Table 4. The average time in seconds spent on a single evaluation in the RE condition.

6 Summary

In this paper we presented a study on how the lay users evaluate the credibility of health related content on the web. We investigated the differences between their approach and the approach of medical experts and analysed whether we can increase their accuracy using a simple support system.

The general conclusion is positive. A simple support system based on expert choices does visibly increase the share of accurate evaluations. Even the wisdom of crowds is effective to some extent. Yet in this case it is important to pay attention not only to the central tendency measures for the group but also to the dispersion of ratings that is indicative of an inner struggle for better evaluations in the most problematic cases. These problematic cases can aslo be identified by asking for controversy evaluations.
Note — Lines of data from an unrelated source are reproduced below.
/-- What the module sends out (spec/24). -/
inductive Reply where
  | command (master : Fin 4) (nonce : DWord) (status : Status) (data : List Byte)
  | election (master : Fin 4) (nonce : DWord) (winner : Fin 4)
  | hostRead (data : List Byte) (poisoned : Bool)
  | hostDone
  | hostError
  | peer (port : Fin 8) (data : List Byte) (poisoned : Bool) (error : Bool)
  | fault (ctx : Nat) (seq : Nat)
  | thermal
  deriving DecidableEq, Repr

/-- An entry of the error log (spec/10, R225, R228; spec/13, R288, R296; spec/24, R427). -/
inductive ErrRec where
  | malformed (ctx : Nat) (entry : Nat)
  | corrected (unit : Nat)
  | uncorrected (at_ : StorageError)
  | overflow (ctr : Nat)
  | firing (ctx : Nat) (queue : Nat) (kernel : Nat)
  | launch (ctx : Nat) (kernel : Nat)
  | entryFailed (grid : Nat) (entry : Nat)
  | staged (src : Nat) (dst : Nat) (seq : Nat)
  | fold (ctx : Nat) (field : Nat)
  | cut (ctx : Nat) (view : Nat)
  | loft (loft : Nat) (cmd : DWord)
  | host (addr : Nat)
  | peer (port : Fin 8) (addr : Nat)
  | poisonRead (addr : Nat)
  /-- A write was answered with an error: a link that it needs is down, or a peer has dropped it (spec/24, R418, R427). -/
  | lost (addr : Nat)
  | flitReplay (link : Nat)
  | linkDown (link : Nat)
  deriving DecidableEq, Repr

/-- An entry of an inbound window table (spec/24, R418). -/
structure Window where
  port : Fin 8
  index : Fin 16
  base : Nat
  len : Nat
  ctx : Nat
  ld : Bool
  st : Bool
  atom : Bool
  ctr : Bool
  deriving DecidableEq, Repr

/-- An accepted command that is not complete: its journal slot (spec/24, R424). -/
structure OpenCmd where
  seq : Nat
  master : Fin 4
  record : CmdRecord
  accepted : Nat
  deriving DecidableEq, Repr

/-- Something that has arrived from outside and is not yet acted on: a command record, a host access, a peer's access, a
link event, sensor readings, a storage error (spec/24, R418 to R428; spec/10, R228). -/
inductive Input where
  | command (master : Fin 4) (r : CmdRecord)
  | hostRead (x : HostAccess)
  | hostWrite (x : HostAccess)
  | peer (x : PeerAccess)
  | flitReplay (link : Nat)
  | linkDown (link : Nat)
  | thermal (x : Sensors)
  | storage (x : StorageError)
  /-- The module's reset line (spec/24, R425). -/
  | reset
  deriving DecidableEq, Repr

/-- What a slot's choice of a batch replaces, so that an attempt that only waits leaves no trace (spec/08, R175; spec/09, R206). -/
structure Undo where
  lanes : List (Fin 32)
  run : Nat
  yielded : List (Fin 32)
  slotYielded : Bool
  deriving DecidableEq, Repr

/-- The unit being issued (spec/02, R42 to R45; spec/08, R174). -/
structure Cur where
  group : Nat
  lanes : List (Fin 32)
  unit : Word
  addr : Word
  len : Nat
  word : Nat
  guard : Option (Bool × Fin 8)
  entry : Option Nat
  undo : Option Undo
  deriving DecidableEq, Repr

/-- The module. -/
structure State where
  cur : Option Cur
  inbox : List Input
  replies : List Reply
  rr : List (Nat × Nat)
  clk : Nat
  tick : Nat
  nextId : Nat
  powered : Bool
  mem : List Host.Cell
  tags : List Nat
  poison : List Nat
  dirty : List Host.Cell
  /-- Lines that a loft's writes have dropped from their home slice in its all-bank mode (spec/19, R365). -/
  dropped : List Nat
  /-- Bytes of engine writes that missed in such a slice, oldest first: they are performed after MODE.SB (spec/19, R365). -/
  late : List Host.Cell
  stores : List PStore
  passed : List Passed
  l1 : List L1Line
  fcache : List FieldLine
  barms : List BarmMark
  /-- Dies whose queue manager has fired in this clk (spec/13, R295). -/
  fired : List Nat
  xlats : List Xlat
  moved : List Moved
  replays : List Replay
  walks : List Walk
  groups : List Group
  blocks : List Block
  sheaves : List Sheaf
  grids : List Grid
  pending : List Pending
  cores : List Core
  slots : List Slot
  held : List Hold
  producers : List Producer
  copies : List Copy
  adds : List Add
  /-- Counters and the lines of the byte sets of the adds applied to them (spec/12, R269). -/
  acqs : List (Nat × Nat)
  waiters : List Waiter
  cuts : List Cut
  folds : List Fold
  kvops : List KvReq
  loftq : List LoftCmd
  fetches : List Fetch
  lofts : List Loft
  ctxs : List Ctx
  owner : Option (Fin 4)
  window : Option (Nat × List Claim)
  lastCmd : Nat
  jseq : Nat
  openCmds : List OpenCmd
  staged : Option Nat
  firmware : Nat
  fwOk : Bool
  keysUsed : Nat
  windows : List Window
  down : List Nat
  errlog : List ErrRec
  deriving DecidableEq, Repr

/-- Why the machine stops. -/
inductive Fault where
  /-- Raised by `step` when the hardware has powered the module down (spec/24, R428); safe: nothing runs without power. -/
  | poweredDown
  deriving DecidableEq, Repr

/-- Why the model has no meaning for an instruction. -/
inductive Refusal where
  /-- Raised by an arm of `exec` whose meaning has not been written; safe: the model claims nothing of it. -/
  | notModelled (mnemonic : String)
  deriving DecidableEq, Repr

/-- The module right after reset: powered, nothing resident, no owner, every list empty (notes/assumptions/1 to 6). -/
def State.reset : State where
  cur := none
  inbox := []
  replies := []
  rr := []
  clk := 0
  tick := 0
  nextId := 1
  powered := true
  mem := []
  tags := []
  poison := []
  dirty := []
  dropped := []
  late := []
  stores := []
  passed := []
  l1 := []
  fcache := []
  barms := []
  fired := []
  xlats := []
  moved := []
  replays := []
  walks := []
  groups := []
  blocks := []
  sheaves := []
  grids := []
  pending := []
  cores := []
  slots := []
  held := []
  producers := []
  copies := []
  adds := []
  acqs := []
  waiters := []
  cuts := []
  folds := []
  kvops := []
  loftq := []
  fetches := []
  lofts := []
  ctxs := []
  owner := none
  window := none
  lastCmd := 0
  jseq := 0
  openCmds := []
  staged := none
  firmware := 0
  fwOk := true
  keysUsed := 0
  windows := []
  down := []
  errlog := []

end Sys2Proof.Machine
end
We learned that lay users exhibit a clear positive evaluation bias that cannot be easily corrected under the wisdom of crowds approach. Moreover, it is fairly resistant to support system suggestions. On one hand, it prevents the lay users from correcting their overly positive evaluations when informed about their inaccuracy. On the other, it leads them to believe the false positive suggestions more keenly than the false negative suggestions.

Furthermore, we saw that lay users and experts both form coherent images of the evaluated web content that have much less in common than expected. It seems that these two groups literally see the evaluated medical websites differently. The lay users seem to perceive their evaluations as based mostly on the expertise of the source. However, when we analysed the predictors for their resilience against (rightfully) negative system suggestions, the perceived appearance of the websites becomes important.